Au centre d’un univers sonore délicat, une autre réalisation d’Alex McMahon qui rehausse le jeu de piano très cinématographique de Major, la chanteuse met en musique quelques textes personnels, mais aussi ceux de sa mère Jacinthe Dompierre, de l’auteur Christian Mistral (Saturne sans anneaux) et de son amoureux qui signe notamment la pièce titre et la magnifique Ourse: observations d’un amant qui épie sa belle endormie. "J’aime beaucoup comment Moran écrit. Ces textes sont complexes, truffés de belles images. Il faut toujours les lire à plusieurs reprises pour comprendre leur quadruple sens."

Si elle avoue mettre du temps à "trouver" une chanson, la quête musicale paye puisqu’émane du Désert des solitudes cette même force d’interprétation qui a fait la beauté de Rose sang.
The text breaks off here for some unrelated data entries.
@[simp] theorem State.updLine_time (s : State) (r : LineRef) (f : Line → Line) : (s.updLine r f).time = s.time := rfl
@[simp] theorem State.updLine_schedule (s : State) (r : LineRef) (f : Line → Line) : (s.updLine r f).schedule = s.schedule := rfl
@[simp] theorem State.updLine_cur (s : State) (r : LineRef) (f : Line → Line) : (s.updLine r f).cur = s.cur := rfl
@[simp] theorem State.updLine_quantum (s : State) (r : LineRef) (f : Line → Line) : (s.updLine r f).quantum = s.quantum := rfl
@[simp] theorem State.updLine_inCycle (s : State) (r : LineRef) (f : Line → Line) : (s.updLine r f).inCycle = s.inCycle := rfl
@[simp] theorem State.updLine_freeCtr (s : State) (r : LineRef) (f : Line → Line) : (s.updLine r f).freeCtr = s.freeCtr := rfl
@[simp] theorem State.updLine_nextId (s : State) (r : LineRef) (f : Line → Line) : (s.updLine r f).nextId = s.nextId := rfl
@[simp] theorem State.updLine_lanes (s : State) (r : LineRef) (f : Line → Line) : (s.updLine r f).lanes = s.lanes := rfl
@[simp] theorem State.updLine_sets (s : State) (r : LineRef) (f : Line → Line) : (s.updLine r f).sets = s.sets := rfl
@[simp] theorem State.updLine_grids (s : State) (r : LineRef) (f : Line → Line) : (s.updLine r f).grids = s.grids := rfl
@[simp] theorem State.updLine_dev (s : State) (r : LineRef) (f : Line → Line) : (s.updLine r f).dev = s.dev := rfl
@[simp] theorem State.updLine_hostMem (s : State) (r : LineRef) (f : Line → Line) : (s.updLine r f).hostMem = s.hostMem := rfl
@[simp] theorem State.updLine_badDev (s : State) (r : LineRef) (f : Line → Line) : (s.updLine r f).badDev = s.badDev := rfl
@[simp] theorem State.updLine_l1 (s : State) (r : LineRef) (f : Line → Line) : (s.updLine r f).l1 = s.l1 := rfl
@[simp] theorem State.updLine_l2 (s : State) (r : LineRef) (f : Line → Line) : (s.updLine r f).l2 = s.l2 := rfl
@[simp] theorem State.updLine_horizon (s : State) (r : LineRef) (f : Line → Line) : (s.updLine r f).horizon = s.horizon := rfl
@[simp] theorem State.updLine_icache (s : State) (r : LineRef) (f : Line → Line) : (s.updLine r f).icache = s.icache := rfl
@[simp] theorem State.updLine_flight (s : State) (r : LineRef) (f : Line → Line) : (s.updLine r f).flight = s.flight := rfl
@[simp] theorem State.updLine_bankQ (s : State) (r : LineRef) (f : Line → Line) : (s.updLine r f).bankQ = s.bankQ := rfl
@[simp] theorem State.updLine_waitQ (s : State) (r : LineRef) (f : Line → Line) : (s.updLine r f).waitQ = s.waitQ := rfl
@[simp] theorem State.updLine_tlb (s : State) (r : LineRef) (f : Line → Line) : (s.updLine r f).tlb = s.tlb := rfl
@[simp] theorem State.updLine_walks (s : State) (r : LineRef) (f : Line → Line) : (s.updLine r f).walks = s.walks := rfl
@[simp] theorem State.updLine_faultTab (s : State) (r : LineRef) (f : Line → Line) : (s.updLine r f).faultTab = s.faultTab := rfl
@[simp] theorem State.updLine_copyQ (s : State) (r : LineRef) (f : Line → Line) : (s.updLine r f).copyQ = s.copyQ := rfl
@[simp] theorem State.updLine_drainQ (s : State) (r : LineRef) (f : Line → Line) : (s.updLine r f).drainQ = s.drainQ := rfl
@[simp] theorem State.updLine_matQ (s : State) (r : LineRef) (f : Line → Line) : (s.updLine r f).matQ = s.matQ := rfl
@[simp] theorem State.updLine_runs (s : State) (r : LineRef) (f : Line → Line) : (s.updLine r f).runs = s.runs := rfl
@[simp] theorem State.updLine_loads (s : State) (r : LineRef) (f : Line → Line) : (s.updLine r f).loads = s.loads := rfl
@[simp] theorem State.updLine_fab (s : State) (r : LineRef) (f : Line → Line) : (s.updLine r f).fab = s.fab := rfl
@[simp] theorem State.updLine_parts (s : State) (r : LineRef) (f : Line → Line) : (s.updLine r f).parts = s.parts := rfl
@[simp] theorem State.updLine_queues (s : State) (r : LineRef) (f : Line → Line) : (s.updLine r f).queues = s.queues := rfl
@[simp] theorem State.updLine_postedG (s : State) (r : LineRef) (f : Line → Line) : (s.updLine r f).postedG = s.postedG := rfl
@[simp] theorem State.updLine_postedT (s : State) (r : LineRef) (f : Line → Line) : (s.updLine r f).postedT = s.postedT := rfl
@[simp] theorem State.updLine_cxlG (s : State) (r : LineRef) (f : Line → Line) : (s.updLine r f).cxlG = s.cxlG := rfl
@[simp] theorem State.updLine_cxlWait (s : State) (r : LineRef) (f : Line → Line) : (s.updLine r f).cxlWait = s.cxlWait := rfl
@[simp] theorem State.updLine_cxlDone (s : State) (r : LineRef) (f : Line → Line) : (s.updLine r f).cxlDone = s.cxlDone := rfl
@[simp] theorem State.updLine_hits (s : State) (r : LineRef) (f : Line → Line) : (s.updLine r f).hits = s.hits := rfl
@[simp] theorem State.updLine_sysRecs (s : State) (r : LineRef) (f : Line → Line) : (s.updLine r f).sysRecs = s.sysRecs := rfl
@[simp] theorem State.updLine_hostRead (s : State) (r : LineRef) (f : Line → Line) : (s.updLine r f).hostRead = s.hostRead := rfl
@[simp] theorem State.updLine_lastPlace (s : State) (r : LineRef) (f : Line → Line) : (s.updLine r f).lastPlace = s.lastPlace := rfl
@[simp] theorem State.updLine_pkg (s : State) (r : LineRef) (f : Line → Line) : (s.updLine r f).pkg = s.pkg := rfl

@[simp] theorem State.updSet_time (s : State) (r : SetRef) (f : CSet → CSet) : (s.updSet r f).time = s.time := rfl
@[simp] theorem State.updSet_schedule (s : State) (r : SetRef) (f : CSet → CSet) : (s.updSet r f).schedule = s.schedule := rfl
@[simp] theorem State.updSet_cur (s : State) (r : SetRef) (f : CSet → CSet) : (s.updSet r f).cur = s.cur := rfl
@[simp] theorem State.updSet_quantum (s : State) (r : SetRef) (f : CSet → CSet) : (s.updSet r f).quantum = s.quantum := rfl
@[simp] theorem State.updSet_inCycle (s : State) (r : SetRef) (f : CSet → CSet) : (s.updSet r f).inCycle = s.inCycle := rfl
@[simp] theorem State.updSet_freeCtr (s : State) (r : SetRef) (f : CSet → CSet) : (s.updSet r f).freeCtr = s.freeCtr := rfl
@[simp] theorem State.updSet_nextId (s : State) (r : SetRef) (f : CSet → CSet) : (s.updSet r f).nextId = s.nextId := rfl
@[simp] theorem State.updSet_lanes (s : State) (r : SetRef) (f : CSet → CSet) : (s.updSet r f).lanes = s.lanes := rfl
@[simp] theorem State.updSet_lines (s : State) (r : SetRef) (f : CSet → CSet) : (s.updSet r f).lines = s.lines := rfl
@[simp] theorem State.updSet_grids (s : State) (r : SetRef) (f : CSet → CSet) : (s.updSet r f).grids = s.grids := rfl
@[simp] theorem State.updSet_dev (s : State) (r : SetRef) (f : CSet → CSet) : (s.updSet r f).dev = s.dev := rfl
@[simp] theorem State.updSet_hostMem (s : State) (r : SetRef) (f : CSet → CSet) : (s.updSet r f).hostMem = s.hostMem := rfl
@[simp] theorem State.updSet_badDev (s : State) (r : SetRef) (f : CSet → CSet) : (s.updSet r f).badDev = s.badDev := rfl
@[simp] theorem State.updSet_l1 (s : State) (r : SetRef) (f : CSet → CSet) : (s.updSet r f).l1 = s.l1 := rfl
@[simp] theorem State.updSet_l2 (s : State) (r : SetRef) (f : CSet → CSet) : (s.updSet r f).l2 = s.l2 := rfl
@[simp] theorem State.updSet_horizon (s : State) (r : SetRef) (f : CSet → CSet) : (s.updSet r f).horizon = s.horizon := rfl
@[simp] theorem State.updSet_icache (s : State) (r : SetRef) (f : CSet → CSet) : (s.updSet r f).icache = s.icache := rfl
@[simp] theorem State.updSet_flight (s : State) (r : SetRef) (f : CSet → CSet) : (s.updSet r f).flight = s.flight := rfl
@[simp] theorem State.updSet_bankQ (s : State) (r : SetRef) (f : CSet → CSet) : (s.updSet r f).bankQ = s.bankQ := rfl
@[simp] theorem State.updSet_waitQ (s : State) (r : SetRef) (f : CSet → CSet) : (s.updSet r f).waitQ = s.waitQ := rfl
@[simp] theorem State.updSet_tlb (s : State) (r : SetRef) (f : CSet → CSet) : (s.updSet r f).tlb = s.tlb := rfl
@[simp] theorem State.updSet_walks (s : State) (r : SetRef) (f : CSet → CSet) : (s.updSet r f).walks = s.walks := rfl
@[simp] theorem State.updSet_faultTab (s : State) (r : SetRef) (f : CSet → CSet) : (s.updSet r f).faultTab = s.faultTab := rfl
@[simp] theorem State.updSet_copyQ (s : State) (r : SetRef) (f : CSet → CSet) : (s.updSet r f).copyQ = s.copyQ := rfl
@[simp] theorem State.updSet_drainQ (s : State) (r : SetRef) (f : CSet → CSet) : (s.updSet r f).drainQ = s.drainQ := rfl
@[simp] theorem State.updSet_matQ (s : State) (r : SetRef) (f : CSet → CSet) : (s.updSet r f).matQ = s.matQ := rfl
@[simp] theorem State.updSet_runs (s : State) (r : SetRef) (f : CSet → CSet) : (s.updSet r f).runs = s.runs := rfl
@[simp] theorem State.updSet_loads (s : State) (r : SetRef) (f : CSet → CSet) : (s.updSet r f).loads = s.loads := rfl
@[simp] theorem State.updSet_fab (s : State) (r : SetRef) (f : CSet → CSet) : (s.updSet r f).fab = s.fab := rfl
@[simp] theorem State.updSet_parts (s : State) (r : SetRef) (f : CSet → CSet) : (s.updSet r f).parts = s.parts := rfl
@[simp] theorem State.updSet_queues (s : State) (r : SetRef) (f : CSet → CSet) : (s.updSet r f).queues = s.queues := rfl
@[simp] theorem State.updSet_postedG (s : State) (r : SetRef) (f : CSet → CSet) : (s.updSet r f).postedG = s.postedG := rfl
@[simp] theorem State.updSet_postedT (s : State) (r : SetRef) (f : CSet → CSet) : (s.updSet r f).postedT = s.postedT := rfl
@[simp] theorem State.updSet_cxlG (s : State) (r : SetRef) (f : CSet → CSet) : (s.updSet r f).cxlG = s.cxlG := rfl
@[simp] theorem State.updSet_cxlWait (s : State) (r : SetRef) (f : CSet → CSet) : (s.updSet r f).cxlWait = s.cxlWait := rfl
@[simp] theorem State.updSet_cxlDone (s : State) (r : SetRef) (f : CSet → CSet) : (s.updSet r f).cxlDone = s.cxlDone := rfl
@[simp] theorem State.updSet_hits (s : State) (r : SetRef) (f : CSet → CSet) : (s.updSet r f).hits = s.hits := rfl
@[simp] theorem State.updSet_sysRecs (s : State) (r : SetRef) (f : CSet → CSet) : (s.updSet r f).sysRecs = s.sysRecs := rfl
@[simp] theorem State.updSet_hostRead (s : State) (r : SetRef) (f : CSet → CSet) : (s.updSet r f).hostRead = s.hostRead := rfl
@[simp] theorem State.updSet_lastPlace (s : State) (r : SetRef) (f : CSet → CSet) : (s.updSet r f).lastPlace = s.lastPlace := rfl
@[simp] theorem State.updSet_pkg (s : State) (r : SetRef) (f : CSet → CSet) : (s.updSet r f).pkg = s.pkg := rfl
L’énoncé peut paraître cliché, mais Catherine Major vit ses chansons, leur conférant profondeur et grandeur d’âme. "Quand je reçois un texte où que je compose, il faut que je vibre, que j’aie un frisson. J’ai énormément de débuts de pièces que je ne termine pas. Elles ne sont pas nécessairement mauvaises, mais elles ne m’ont pas chavirée suffisamment pour que je les utilise. C’est pourquoi j’ai tendance à écrire mes textes sans aucune pudeur, quitte à me demander si je ne vais pas trop loin dans l’autobiographique."
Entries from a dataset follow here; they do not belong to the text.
theorem getLsbD_foldl_maskBit (xs : List Nat) (m : DWord) (j : Nat) (hj : j < 64) :
    (xs.foldl (fun m i => m ||| maskBit i) m).getLsbD j = (m.getLsbD j || decide (j ∈ xs)) := by
  induction xs generalizing m with
  | nil => simp
  | cons i xs ih => simp [ih, getLsbD_maskBit i j hj, Bool.or_assoc, eq_comm]

theorem Line.getLsbD_taken (l : Line) (p : Nat) (inv : Bool) (j : Nat) (hj : j < 64) :
    (l.taken p inv).getLsbD j = (decide (j < l.width) && l.active.getLsbD j && (l.p j p != inv)) := by
  rw [Line.taken, getLsbD_foldl_maskBit _ _ _ hj]
  simp only [Line.isActive, List.mem_filter, List.mem_range, Bool.decide_and, Bool.decide_coe, BitVec.ofNat_eq_ofNat,
    BitVec.getLsbD_zero, Bool.false_or, Bool.and_assoc]

/-! ### A branch on a line (R50, R318) -/

section
variable (l : Line) (t : DWord) (tgt : Word)

theorem branch_none_taken : branch l 0 tgt = .ok { l with rp := false, pc := l.pc + 4 } := rfl

variable {t}

theorem branch_all_taken (ht : t ≠ 0) (hn : l.active &&& ~~~t = 0) : branch l t tgt = .ok { l with rp := false, pc := tgt } := by
  rw [branch, if_neg ht, if_pos hn]

variable (ht : t ≠ 0) (hn : l.active &&& ~~~t ≠ 0)
include ht hn

theorem branch_no_address (hp : l.rp = false) : branch l t tgt = .error 0x1C := by
  rw [branch, if_neg ht, if_neg hn, hp]
  rfl

theorem branch_full (hp : l.rp = true) (hd : 16 < l.depth + if l.ra = l.crv then 1 else 2) : branch l t tgt = .error 0x1D := by
  simp only [branch, if_neg ht, if_neg hn, hp, hd, Bool.not_true, Bool.false_eq_true, if_false, if_true]

/-- Inside a region that meets at the pending address already, the taken threads alone are pushed. -/
theorem branch_divided_same (hp : l.rp = true) (hr : l.ra = l.crv) (hd : l.depth + 1 ≤ 16) :
    branch l t tgt = .ok { ({ l with rp := false } : Line).push { pc := tgt, rcv := l.ra, mask := t } with
      active := l.active &&& ~~~t, crv := l.ra, pc := l.pc + 4 } := by
  simp only [branch, if_neg ht, if_neg hn, hp, hr, Nat.not_lt.mpr hd, Bool.not_true, Bool.false_eq_true, if_false, if_true]

/-- Elsewhere the threads that meet at the pending address are pushed first, and the taken threads above them. -/
theorem branch_divided_new (hp : l.rp = true) (hr : l.ra ≠ l.crv) (hd : l.depth + 2 ≤ 16) :
    branch l t tgt = .ok { (({ l with rp := false } : Line).push { pc := l.ra, rcv := l.crv, mask := l.active }).push
      { pc := tgt, rcv := l.ra, mask := t } with active := l.active &&& ~~~t, crv := l.ra, pc := l.pc + 4 } := by
  simp only [branch, if_neg ht, if_neg hn, hp, hr, Nat.not_lt.mpr hd, Bool.not_true, Bool.false_eq_true, if_false]

end

/-! ### The branch as an instruction -/

theorem State.endRun_of_none (s : State) (l : Line) (h : l.takeRun = none) : s.endRun l = s := by
  simp [State.endRun, h]

/-- The request that ends an open `.take` run carries the pc of the line that it is given. -/
theorem State.endRun_bankQ_pc (s : State) (l m : Line) (run : Run) (hl : l.takeRun = some run) (hm : m.takeRun = some run)
    (h : (s.endRun m).bankQ = (s.endRun l).bankQ) : m.pc = l.pc := by
  simp only [State.endRun, hl, hm, State.fresh, List.append_cancel_left_eq, List.cons.injEq, BankReq.mk.injEq] at h
  tauto

theorem State.afterLine_bankQ (s : State) (l l' : Line) : (s.afterLine l l').bankQ = (s.endRun l).bankQ := rfl

section
variable {s : State} {l m : Line} {p : Fin 8} {inv : Bool} {o : BitVec 22}

theorem exec_br (s : State) (p : Fin 8) (inv : Bool) (o : BitVec 22) : exec (.br p inv o) s = execBr p inv o s := rfl

theorem exec_br_ok (h : Issues s l) (hb : branch l (l.taken p inv) (target l.pc o) = .ok m) :
    exec (.br p inv o) s = .next (s.afterLine m { m.next with pc := m.pc, takeRun := none }) := by
  simp [exec_br, execBr, uniformTo, onLine_issues s l _ h, anyTy, hb, State.afterLine]

theorem exec_br_error {c : Nat} (h : Issues s l) (hb : branch l (l.taken p inv) (target l.pc o) = .error c) :
    exec (.br p inv o) s = .next (faultAt s l (.br p inv o) 0 { cls := c }) := by
  simp [exec_br, execBr, uniformTo, onLine_issues s l _ h, anyTy, hb]

theorem jumpsTo_br {to_ : Word} (h : Issues s l) (hl : l.takeRun = none) (hm : m.takeRun = none)
    (hb : branch l (l.taken p inv) (target l.pc o) = .ok { m with pc := to_ }) : JumpsTo (.br p inv o) s l m to_ := by
  rw [JumpsTo, exec_br_ok h hb, State.afterLine, State.afterLine, s.endRun_of_none l hl, s.endRun_of_none { m with pc := to_ } hm]
  rfl

/-- On a line whose earlier writes are confirmed the fault of a branch is taken at once. -/
theorem exec_br_trap {c : Nat} (h : Issues s l) (hc : s.unconfirmed l.ref = false) (hp : c ≠ 0x07 ∧ c ≠ 0x08)
    (hb : branch l (l.taken p inv) (target l.pc o) = .error c) :
    exec (.br p inv o) s = .next (s.trapEntry l { cls := c } l.pc 0 l.pc (iword (.br p inv o)) 0) := by
  rw [exec_br_error h hb, faultAt_confirmed 0 _ hc]
  simp [pageMask, hp]

/-- R50, R318, R319 on a line without an open `.take` run: a branch whose taken threads are T and whose active threads not taken are N.
The lines of `Tests.wit_BranchDiverges` are such. -/
theorem branch_diverges_of_no_run (h : Issues s l) (hl : l.takeRun = none) :
    let T := l.taken p inv
    let N := l.active &&& ~~~T
    let tgt := target l.pc o
    let i := Instr.br p inv o
    let l1 := { l with rp := false }
    let taken : StackEntry := { pc := tgt, rcv := l.ra, mask := T }
    let join : StackEntry := { pc := l.ra, rcv := l.crv, mask := l.active }
    (T = 0 → JumpsTo i s l l1 (l.pc + 4)) ∧
    (T ≠ 0 → N = 0 → JumpsTo i s l l1 tgt) ∧
    (T ≠ 0 → N ≠ 0 → l.rp = true → l.ra = l.crv → l.depth + 1 ≤ 16 →
      JumpsTo i s l { l1.push taken with active := N, crv := l.ra } (l.pc + 4)) ∧
    (T ≠ 0 → N ≠ 0 → l.rp = true → l.ra ≠ l.crv → l.depth + 2 ≤ 16 →
      JumpsTo i s l { (l1.push join).push taken with active := N, crv := l.ra } (l.pc + 4)) ∧
    (s.unconfirmed l.ref = false → T ≠ 0 → N ≠ 0 →
      (l.rp = false → exec i s = .next (s.trapEntry l { cls := 0x1C } l.pc 0 l.pc (iword i) 0)) ∧
      (l.rp = true → 16 < l.depth + (if l.ra = l.crv then 1 else 2) →
        exec i s = .next (s.trapEntry l { cls := 0x1D } l.pc 0 l.pc (iword i) 0))) :=
  ⟨fun ht => jumpsTo_br h hl hl (ht ▸ branch_none_taken l _),
   fun ht hn => jumpsTo_br h hl hl (branch_all_taken l _ ht hn),
   fun ht hn hp hr hd => jumpsTo_br h hl hl (branch_divided_same l _ ht hn hp hr hd),
   fun ht hn hp hr hd => jumpsTo_br h hl hl (branch_divided_new l _ ht hn hp hr hd),
   fun hc ht hn => ⟨fun hp => exec_br_trap h hc (by decide) (branch_no_address l _ ht hn hp),
    fun hp hd => exec_br_trap h hc (by decide) (branch_full l _ ht hn hp hd)⟩⟩

/-- The end of an open run enters its request with the pc to which the branch goes, so `JumpsTo`, which has it enter with the pc of the branch,
fails of a branch that goes anywhere else. -/
theorem pc_of_jumpsTo_br {l' : Line} {to_ : Word} {run : Run} (h : Issues s l) (hl : l.takeRun = some run) (hm : m.takeRun = some run)
    (hb : branch l (l.taken p inv) (target l.pc o) = .ok m) (hj : JumpsTo (.br p inv o) s l l' to_) : m.pc = l.pc := by
  rw [JumpsTo, exec_br_ok h hb] at hj
  have hq := congrArg State.bankQ (Host.Outcome.next.inj hj)
  rw [State.afterLine_bankQ, State.afterLine_bankQ] at hq
  exact s.endRun_bankQ_pc l m run hl hm hq

end

/-- A line of one thread, whose p1 is false, with an open `.take` run on granule 0 of its set's window. -/
def lineInRun : Line :=
  { Line.launch { grid := 1, set := 0, line := 0 } 1 32 16 with takeRun := some { set := { grid := 1, set := 0 }, gran := 0, id := 1 } }

/-- The machine in which it issues. -/
def stateInRun : State := { State.reset with cur := some lineInRun.ref, lines := [lineInRun], nextId := 2 }

theorem lineInRun_issues : Issues stateInRun lineInRun := by decide

/-- Refutes O12: the statement admits a line with an open `.take` run. The branch then enters the request that ends the run (R153) with the
pc at which the line goes on, here 4, where the statement has the pc of the branch, here 0. Without an open run every clause holds
(`branch_diverges_of_no_run`). -/
theorem not_branchDiverges : ¬ Obligations.BranchDiverges := by
  intro h
  have hT : ∀ j < 64, (0 : DWord).getLsbD j = (decide (j < lineInRun.width) && lineInRun.active.getLsbD j && (lineInRun.p j (1 : Fin 8) != false)) := by
    decide
  have ht : lineInRun.taken (1 : Fin 8) false = 0 :=
    BitVec.eq_of_getLsbD_eq fun j hj => (lineInRun.getLsbD_taken _ _ j hj).trans (hT j hj).symm
  obtain ⟨hfall, -⟩ := h stateInRun lineInRun 1 false 0 0 lineInRun_issues (by decide) hT
  have hpc := pc_of_jumpsTo_br lineInRun_issues rfl rfl (ht ▸ branch_none_taken lineInRun _) (hfall rfl)
  exact absurd hpc (by decide)

end Sys2Proof.Machine
end

section
/-!
SUPPORT. The registers that are fixed and the pairs (R59), and what the line-uniform instructions on registers come to (R233, R234, R238,
R254 to R256).
-/
namespace Sys2Proof.Machine

/-! ### The registers that read zero or true (R59) -/

section
variable (l : Line) (j : Nat)

@[simp] theorem Line.x_zero : l.x j 0 = 0 := rfl
@[simp] theorem Line.xd_zero : l.xd j 0 = 0 := rfl
@[simp] theorem Line.kr_zero : l.kr 0 = 0 := rfl
@[simp] theorem Line.kd_zero : l.kd 0 = 0 := rfl
@[simp] theorem Line.p_zero : l.p j 0 = true := rfl
@[simp] theorem Line.setX_zero (v : Word) : l.setX j 0 v = l := rfl
@[simp] theorem Line.setXd_zero (w : DWord) : l.setXd j 0 w = l := rfl
@[simp] theorem Line.setK_zero (v : Word) : l.setK 0 v = l := rfl
@[simp] theorem Line.setP_zero (v : Bool) : l.setP j 0 v = l := rfl

/-! ### Pairs of x registers (R59) -/

variable {l j} {n m : Nat}

@[simp] theorem Line.setX_length (v : Word) : (l.setX j n v).threads.length = l.threads.length := by
  by_cases hn : n = 0 <;> simp [Line.setX, Line.updThread, hn]

/-- A register of a thread after a write to a register of it. -/
theorem Line.x_setX (v : Word) (hj : j < l.threads.length) (hn : n ≠ 0) (h32 : n < 32) :
    (l.setX j n v).x j m = if m = n then v else l.x j m := by
  have ht : (l.setX j n v).thread j = { l.thread j with x := (l.thread j).x.setIfInBounds n v } := by
    rw [Line.setX, if_neg hn, thread_updThread _ _ _ hj]
  by_cases hm : m = 0
  · subst hm
    simp [hn.symm]
  · by_cases h : m = n
    · subst h
      simp [Line.x, ht, hm, Vector.getD, h32]
    · simp [Line.x, ht, hm, h, Vector.getD, Ne.symm h]

theorem Line.xd_eq_append (hn : n ≠ 0) : l.xd j n = l.x j (n + 1) ++ l.x j n := if_neg hn

/-- The low word of a pair stands in the register that names it, the high word in the next. -/
theorem Line.x_setXd (w : DWord) (hj : j < l.threads.length) (hn : n ≠ 0) (h32 : n + 1 < 32) :
    (l.setXd j n w).x j n = w.setWidth 32 ∧ (l.setXd j n w).x j (n + 1) = (w >>> 32).setWidth 32 := by
  have hlen : j < (l.setX j n (w.setWidth 32)).threads.length := by simpa using hj
  rw [Line.setXd, if_neg hn]
  constructor
  · rw [Line.x_setX _ hlen n.succ_ne_zero h32, if_neg n.succ_ne_self.symm, Line.x_setX _ hj hn (by omega), if_pos rfl]
  · rw [Line.x_setX _ hlen n.succ_ne_zero h32, if_pos rfl]

end

/-! ### A line-uniform instruction that completes -/

section
variable {i : Instr} {ops ty : Line → Bool} {s : State} {l : Line}

theorem Line.pendingK_of_ready {ks : List Nat} (h : readyRegs l [] ks) : l.pendingK ks = none := by
  obtain ⟨-, hk, -⟩ := h
  simpa [Line.pendingK] using hk

/-- The end of an open run (R153) does not look at the k registers. -/
@[simp] theorem State.endRun_setK (n : Nat) (v : Word) : s.endRun (l.setK n v) = s.endRun l := by
  by_cases h : n = 0
  · rw [h, Line.setK_zero]
  · rw [Line.setK, if_neg h]
    rfl

/-- A line-uniform instruction whose function answers `l'` completes with it, when the run that ends then is the run of `l`. -/
theorem lineTo_uniform {f : State → Line → TRes} {l' : Line} (h : Issues s l) (he : exec i s = uniform i ops ty f s) (ho : ops l = true)
    (ht : ty l = true) (hf : f s l = .ok s l') (hr : s.endRun l' = s.endRun l) : LineTo i s l l' := by
  rw [LineTo, he, uniform_ok h ho ht hf, State.finish, hr, State.afterLine]

theorem lineTo_uniformK {d : Fin 32} {ks : List Nat} {g : State → Line → Word} {v : Word} (h : Issues s l)
    (he : exec i s = uniformK i ops (.r d) ks g s) (ho : ops l = true) (hk : readyRegs l [] (d :: ks)) (hv : g s l = v) :
    LineTo i s l (l.setK d v) := by
  refine lineTo_uniform h he ho rfl ?_ (s.endRun_setK d v)
  simp only [Fld.num, Line.pendingK_of_ready hk, hv]

theorem lineTo_kalu {d a b : Fin 32} {g : Word → Word → Word} {v : Word} (h : Issues s l)
    (he : exec i s = kalu i (.r d) (.r a) (.r b) g s) (hd : l.okK false d = true) (ha : l.okK false a = true) (hb : l.okK false b = true)
    (hk : readyRegs l [] [d, a, b]) (hv : g (l.kr a) (l.kr b) = v) : LineTo i s l (l.setK d v) :=
  lineTo_uniformK h he (by simp [Line.okKf, hd, ha, hb]) hk hv

end

/-! ### KALU and the immediates of k registers (R233, R238) -/

theorem kshlW_eq (x y : Word) : kshlW x y = x <<< y.toNat := by
  rw [kshlW, ite_eq_right_iff]
  exact fun h => (BitVec.shiftLeft_eq_zero h).symm

theorem kshrW_eq (x y : Word) : kshrW x y = x >>> y.toNat := by
  rw [kshrW, ite_eq_right_iff]
  exact fun h => (BitVec.ushiftRight_eq_zero h).symm

theorem ksraW_eq (x y : Word) : ksraW x y = x.sshiftRight y.toNat := by
  by_cases h : 32 ≤ y.toNat
  · ext i hi
    have hs : ¬ y.toNat + i < 32 := by omega
    simp [ksraW, h, BitVec.getElem_sshiftRight, hs]
  · rw [ksraW, if_neg h]

/-- Two words that are equal are not less the one than the other, so a choice by ≤ is a choice by < where it makes no difference then. -/
theorem ite_toInt_le {α : Type} {x y : Word} {u v : α} (h : x = y → u = v) :
    (if x.toInt ≤ y.toInt then u else v) = if x.slt y then u else v := by
  simp only [BitVec.slt_iff_toInt_lt]
  rcases lt_trichotomy x.toInt y.toInt with hlt | heq | hgt
  · rw [if_pos hlt.le, if_pos hlt]
  · rw [if_pos heq.le, if_neg heq.not_lt, h (BitVec.toInt_inj.mp heq)]
  · rw [if_neg hgt.not_ge, if_neg hgt.not_gt]

theorem setWidth_shl_eq_append {w : Nat} (x : BitVec w) (n : Nat) : x.setWidth (w + n) <<< n = x ++ 0#n := by
  ext i hi
  by_cases h : i < n
  · simp [BitVec.getElem_append, h]
  · simp [BitVec.getElem_append, h, BitVec.getLsbD_eq_getElem (show i - n < w by omega)]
La musicienne fait ici référence à Bien, un constat extrêmement sévère à son endroit écrit sous le coup de l’impulsion. Une thérapie ouverte qui a le mérite de ne jamais verser dans le pathos. "La naissance de ma fille m’a amenée à vivre les choses différemment, ne serait-ce que pour des raisons hormonales. Je me souviendrai toujours de ce jour-là. Nous étions au restaurant Moran et moi, ce qui ne nous arrivait pas souvent depuis la naissance de notre fille. J’étais hyper sensible et j’ai pété une coche pour aucune raison apparente. Je me suis levée. Je suis partie. J’ai laissé mon chum là, et j’ai marché je ne sais pas combien de kilomètres en plein hiver. Je me suis retrouvée ailleurs, dans un café où j’ai commandé un verre et écrit la chanson d’un trait. J’étais limite hystérique, mais ça m’a fait un bien fou. Cette chanson dans laquelle je fais état de mes faiblesses vaut un an de psychanalyse. Heureusement pour moi, mon chum ne l’a pas pris personnel. Il commence à me connaître. J’ai d’autres qualités, tu sais."